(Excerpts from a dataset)
-- ==== Sys2Proof/Machine/Raster.lean ====
section
/-!
DEFINITION. Rasters and what is measured on them: positions (R365), line repeat (R368), decimation and input complexity (R67,
R68), the adaptive QP measure (R87), SSE (R172), the structural index (R174), the motion histogram's bins (R176).
-/
namespace Sys2Proof.Machine

/-- Key of the sample of component `comp` (0 Y, 1 Cb, 2 Cr) at line `y`, column `x` of its own plane. -/
def sampleKey (comp x y : Nat) : Nat := (y * 3 + comp) * 4096 + x

/-- A sample of a picture. -/
def Pic.sample (p : Pic) (comp x y : Nat) : Nat := SMap.get (fun _ => 0) p.samples (sampleKey comp x y)

/-- Puts a sample. -/
def Pic.setSample (p : Pic) (comp x y v : Nat) : Pic := { p with samples := SMap.set (fun _ => 0) p.samples (sampleKey comp x y) v }

/-- Changes a band of a picture. -/
def Pic.modBand (y : Pic) (b : Nat) (f : Band → Band) : Pic := { y with bands := SMap.modify (fun _ => {}) y.bands b f }

/-- Changes a picture of channel `c`, and a band of it. -/
def State.modPic (s : State) (c p : Nat) (f : Pic → Pic) : State :=
  s.modChannel c fun x => { x with pics := SMap.modify (fun _ => {}) x.pics p f }
def State.modBand (s : State) (i : BandId) (f : Band → Band) : State := s.modPic i.ch i.pic fun y => y.modBand i.b f
def State.band (s : State) (i : BandId) : Band := ((s.channel i.ch).pic i.pic).band i.b

/-- Horizontal and vertical chroma subsampling (R76 CHROMA). -/
def ChannelCfg.subH (c : ChannelCfg) : Nat := if c.chroma = 3 then 1 else 2
def ChannelCfg.subV (c : ChannelCfg) : Nat := if c.chroma = 1 then 2 else 1

/-! ## Positions (R365) and line repeat (R368) -/

/-- PKT_PIXELS of the ST 2110-20 ingress flows bound to channel `c`; with none bound, one line (no position then arrives). -/
def State.pktPixels (s : State) (c : Nat) : Nat :=
  match s.net.iflows.find? (fun (e : Nat × IFlow) => e.2.bound && decide (e.2.channel = some c) && decide (e.2.kind = 0)) with
  | some e => max 1 e.2.pktPixels
  | none => (s.channel c).cfg.width

/-- Positions of a picture. -/
def ChannelCfg.positions (c : ChannelCfg) (pp : Nat) : Nat := (c.width * c.lines + pp - 1) / pp

/-- The positions whose pixels touch band `b`. -/
def ChannelCfg.bandPositions (c : ChannelCfg) (pp b : Nat) : List Nat :=
  let lo := c.bandTop b * c.width / pp
  let hi := (c.bandEnd b * c.width + pp - 1) / pp
  (List.range (hi - lo)).map (· + lo)

/-- The bit of position `k`. -/
def Pic.hasPos (p : Pic) (k : Nat) : Bool := (SMap.get (fun _ => none) p.arrived k).isSome

/-- Band `b` is complete (R365): every one of its positions has its bit set. -/
def Pic.bandComplete (p : Pic) (c : ChannelCfg) (pp b : Nat) : Bool := (c.bandPositions pp b).all p.hasPos

/-- The value a missing sample takes (R368): that of the line above, or in the top line black and mid-grey. -/
def Pic.repeatOf (p : Pic) (c : ChannelCfg) (comp x y : Nat) : Nat :=
  match y with
  | 0 => if comp = 0 then 16 * 2 ^ (c.depth - 8) else 2 ^ (c.depth - 1)
  | k + 1 => p.sample comp x k

/-- Fills the samples of pixel `i` (raster order): luma, and chroma where the pixel carries it. -/
def Pic.fillPixel (p : Pic) (c : ChannelCfg) (i : Nat) : Pic :=
  let x := i % c.width
  let y := i / c.width
  let p := p.setSample 0 x y (p.repeatOf c 0 x y)
  if x % c.subH = 0 ∧ y % c.subV = 0 then
    let u := x / c.subH
    let v := y / c.subV
    let p := p.setSample 1 u v (p.repeatOf c 1 u v)
    p.setSample 2 u v (p.repeatOf c 2 u v)
  else p

/-- Pixels of position `k` that lie in lines [lo, hi). -/
def ChannelCfg.posPixels (c : ChannelCfg) (pp k lo hi : Nat) : List Nat :=
  let a := max (k * pp) (lo * c.width)
  let z := min ((k + 1) * pp) (hi * c.width)
  (List.range (z - a)).map (· + a)

/-- Position `k` counts as arrived for band `b`: in a twin once the snapshot has been taken, by the snapshot (R206); else by the bitmap. -/
def Pic.heldFor (p : Pic) (b k : Nat) : Bool := if (p.band b).snapped then (p.band b).held.contains k else p.hasPos k

/-- The positions of band `b` that are missing: absent from the bitmap, or from the snapshot and not had from the peer. -/
def Pic.missing (p : Pic) (c : ChannelCfg) (pp b : Nat) : List Nat :=
  (c.bandPositions pp b).filter (fun k => !(p.heldFor b k || (p.band b).fromPeer.contains k))

/-- Line repeat of band `b` (R368): samples filled top first; FILLED_PKTS counts the missing positions whose first pixel lies in
the band, LINE_REPEATS the lines with a filled sample. -/
def Pic.lineRepeat (p : Pic) (c : ChannelCfg) (pp b : Nat) : Pic :=
  let ks := p.missing c pp b
  let px := ks.flatMap fun k => c.posPixels pp k (c.bandTop b) (c.bandEnd b)
  let n := (ks.filter fun k => decide (c.bandTop b * c.width ≤ k * pp)).length
  let rows := (px.map (· / c.width)).eraseDups.length
  (px.foldl (fun q i => q.fillPixel c i) p).modBand b fun u => { u with filled := satAdd 16 u.filled n, repeats := rows }

/-! ## Decimation and input complexity (R67, R68) -/

/-- Luma at (x, y) of a coded line: lines below the active height repeat the last active one (R74). -/
def Pic.lumaCoded (p : Pic) (c : ChannelCfg) (x y : Nat) : Nat := p.sample 0 x (min y (c.lines - 1))

/-- The decimated sample (R67). -/
def decimate (luma : Nat → Nat → Nat) (x y : Nat) : Nat :=
  (((List.range 16).map fun k => luma (4 * x + k % 4) (4 * y + k / 4)).sum + 8) / 16

/-- Writes row `v` of the decimated plane (R67). -/
def Pic.decimateRow (p : Pic) (c : ChannelCfg) (v : Nat) : Pic :=
  { p with decim := (List.range (c.width / 4)).foldl (fun m u => SMap.set (fun _ => 0) m (sampleKey 0 u v) (decimate (p.lumaCoded c) u v)) p.decim }

/-- The decimated rows of a band, from the raster as it stands at readiness (R67). -/
def Pic.decimateBand (p : Pic) (c : ChannelCfg) (b : Nat) : Pic :=
  (List.range (c.bandCoded b / 4)).foldl (fun q k => q.decimateRow c (c.bandTop b / 4 + k)) p

/-- The decimated rows whose four source lines are complete as position `k` lands (R67). -/
def Pic.decimateLanded (p : Pic) (c : ChannelCfg) (pp k : Nat) : Pic :=
  let lo := k * pp / c.width / 4
  let hi := ((k + 1) * pp - 1) / c.width / 4
  ((List.range (hi + 1 - lo)).map fun j => lo + j).foldl (fun q v =>
    let a := 4 * v * c.width / pp
    let z := ((4 * v + 4) * c.width + pp - 1) / pp
    if decide (4 * v + 4 ≤ c.lines) && (List.range (z - a)).all (fun j => q.hasPos (a + j)) then q.decimateRow c v else q) p

/-- Number of one bits in the low four bits of `i AND j`: the sign of a Walsh–Hadamard entry. -/
def walshOdd (i j : Nat) : Bool := ((List.range 4).filter (fun k => bitAt i k && bitAt j k)).length % 2 = 1

/-- SATD of an 8 × hd block of decimated samples without its mean (R68). -/
def satdBlock (hd : Nat) (v : Nat → Nat → Nat) : Nat :=
  let idx := List.range (8 * hd)
  let n := 8 * hd
  let mean := ((idx.map fun k => v (k % 8) (k / 8)).sum + n / 2) / n
  let coef (u : Nat) : Int :=
    (idx.map fun k =>
      let r := (v (k % 8) (k / 8) : Int) - mean
      if walshOdd (u % 8) (k % 8) == walshOdd (u / 8) (k / 8) then r else -r).sum
  ((idx.map fun u => (coef u).natAbs).sum + 2) / 4

/-- Input complexity of band `b` over its rows of the decimated plane (R68). The last 2160-line band of BAND_H 64 has 48 coded lines, so 12 decimated rows, which R68 does not list:
one row of 8 × 8 blocks counts and the last 4 decimated rows do not (DESIGN CHOICE, log 128). -/
def Pic.complexity (p : Pic) (c : ChannelCfg) (b : Nat) : Nat :=
  let rows := c.bandCoded b / 4
  let hd := min 8 rows
  let top := c.bandTop b / 4
  let cols := c.width / 4 / 8
  ((List.range (cols * (rows / hd))).map fun k =>
    satdBlock hd fun x y => SMap.get (fun _ => 0) p.decim (sampleKey 0 (8 * (k % cols) + x) (top + hd * (k / cols) + y))).sum

/-! ## Adaptive QP (R87) -/

/-- floor_log2. -/
def floorLog2 (v : Nat) : Nat := Nat.log2 v

/-- The measure a of the 16 × 16 group at block column `u`, block row `v` (R87). The block mean inside it is the exact rational, as R87 states no rounding for it (DESIGN CHOICE,
log 128). -/
def Pic.activity (p : Pic) (c : ChannelCfg) (u v : Nat) : Nat :=
  let ys := (List.range 256).map fun k => p.lumaCoded c (16 * u + k % 16) (16 * v + k / 16)
  -- 256 times the sum of squared differences from the mean is 256·Σy² − (Σy)².
  let var := (256 * (ys.map fun y => y * y).sum - ys.sum * ys.sum) / 256
  floorLog2 (var / 256 + 1)

/-- The mean measure over a band's groups (R87). -/
def Pic.activityMean (p : Pic) (c : ChannelCfg) (b : Nat) : Nat :=
  let cols := c.width / 16
  let n := c.bandBlocks b
  ((List.range n).map fun k => p.activity c (k % cols) (c.bandTop b / 16 + k / cols)).sum / n

/-- Clip to a range. -/
def clip (x lo hi : Int) : Int := max lo (min hi x)

/-- The QP of a group (R87): with CU_QP_DELTA = 0, and in a floor band, the band QP alone. -/
def blockQp (c : ChannelCfg) (bandQp : Int) (floor : Bool) (a m : Nat) (hook : Int) : Int :=
  if c.cuQpDelta = 0 ∨ floor = true then bandQp
  else
    let aq := clip (((c.aqStrength : Int) * ((a : Int) - m) + 4) / 8) (-6) 6
    clip (bandQp + clip (aq + hook) (-12) 12) (-c.qpBd) 51

/-! ## SSE and the structural index (R172, R174) -/

/-- Sum of squared differences. -/
def sseOf (src rec : List Nat) : Nat := ((src.zip rec).map fun e => (((e.1 : Int) - e.2) * ((e.1 : Int) - e.2)).natAbs).sum

/-- The index of one 8 × 8 block (R174); the division rounds toward zero. -/
def structIndex (depth : Nat) (xs ys : List Nat) : Int :=
  let l : Int := 2 ^ depth - 1
  let k1 := (4096 * l * l + 5000) / 10000
  let k2 := (36864 * l * l + 5000) / 10000
  let sx : Int := (xs.sum : Nat)
  let sy : Int := (ys.sum : Nat)
  let sxx : Int := ((xs.map fun x => x * x).sum : Nat)
  let syy : Int := ((ys.map fun x => x * x).sum : Nat)
  let sxy : Int := (((xs.zip ys).map fun e => e.1 * e.2).sum : Nat)
  let num := (2 * sx * sy + k1) * (2 * (64 * sxy - sx * sy) + k2)
  let den := (sx * sx + sy * sy + k1) * (64 * sxx - sx * sx + 64 * syy - sy * sy + k2)
  Int.tdiv (16384 * num) den

/-- A band's or a picture's index (R174). -/
def meanIndex (sum : Int) (n : Nat) : Int := if n = 0 then 0 else Int.tdiv sum n

/-! ## The motion histogram (R176) -/

/-- The bin of a vector component in quarter samples. -/
def mvBin (v : Int) : Nat :=
  let m := v.natAbs / 4
  let c := if m = 0 then 0 else min 7 (floorLog2 m + 1)
  if 0 ≤ v then 8 + c else 7 - c

/-- The counter of a vector. -/
def mvCounter (mv : Int × Int) : Nat := 16 * mvBin mv.2 + mvBin mv.1

end Sys2Proof.Machine
end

• [THE PROBLEM]: Repeat, word for word, the lines from the start of the records to the line that contains "Positions of a picture. -/", both of them included, and no others.

• [SOLUTION]:
-- ==== Sys2Proof/Machine/Raster.lean ====
section
/-!
DEFINITION. Rasters and what is measured on them: positions (R365), line repeat (R368), decimation and input complexity (R67,
R68), the adaptive QP measure (R87), SSE (R172), the structural index (R174), the motion histogram's bins (R176).
-/
namespace Sys2Proof.Machine

/-- Key of the sample of component `comp` (0 Y, 1 Cb, 2 Cr) at line `y`, column `x` of its own plane. -/
def sampleKey (comp x y : Nat) : Nat := (y * 3 + comp) * 4096 + x

/-- A sample of a picture. -/
def Pic.sample (p : Pic) (comp x y : Nat) : Nat := SMap.get (fun _ => 0) p.samples (sampleKey comp x y)

/-- Puts a sample. -/
def Pic.setSample (p : Pic) (comp x y v : Nat) : Pic := { p with samples := SMap.set (fun _ => 0) p.samples (sampleKey comp x y) v }

/-- Changes a band of a picture. -/
def Pic.modBand (y : Pic) (b : Nat) (f : Band → Band) : Pic := { y with bands := SMap.modify (fun _ => {}) y.bands b f }

/-- Changes a picture of channel `c`, and a band of it. -/
def State.modPic (s : State) (c p : Nat) (f : Pic → Pic) : State :=
  s.modChannel c fun x => { x with pics := SMap.modify (fun _ => {}) x.pics p f }
def State.modBand (s : State) (i : BandId) (f : Band → Band) : State := s.modPic i.ch i.pic fun y => y.modBand i.b f
def State.band (s : State) (i : BandId) : Band := ((s.channel i.ch).pic i.pic).band i.b

/-- Horizontal and vertical chroma subsampling (R76 CHROMA). -/
def ChannelCfg.subH (c : ChannelCfg) : Nat := if c.chroma = 3 then 1 else 2
def ChannelCfg.subV (c : ChannelCfg) : Nat := if c.chroma = 1 then 2 else 1

/-! ## Positions (R365) and line repeat (R368) -/

/-- PKT_PIXELS of the ST 2110-20 ingress flows bound to channel `c`; with none bound, one line (no position then arrives). -/
def State.pktPixels (s : State) (c : Nat) : Nat :=
  match s.net.iflows.find? (fun (e : Nat × IFlow) => e.2.bound && decide (e.2.channel = some c) && decide (e.2.kind = 0)) with
  | some e => max 1 e.2.pktPixels
  | none => (s.channel c).cfg.width

/-- Positions of a picture. -/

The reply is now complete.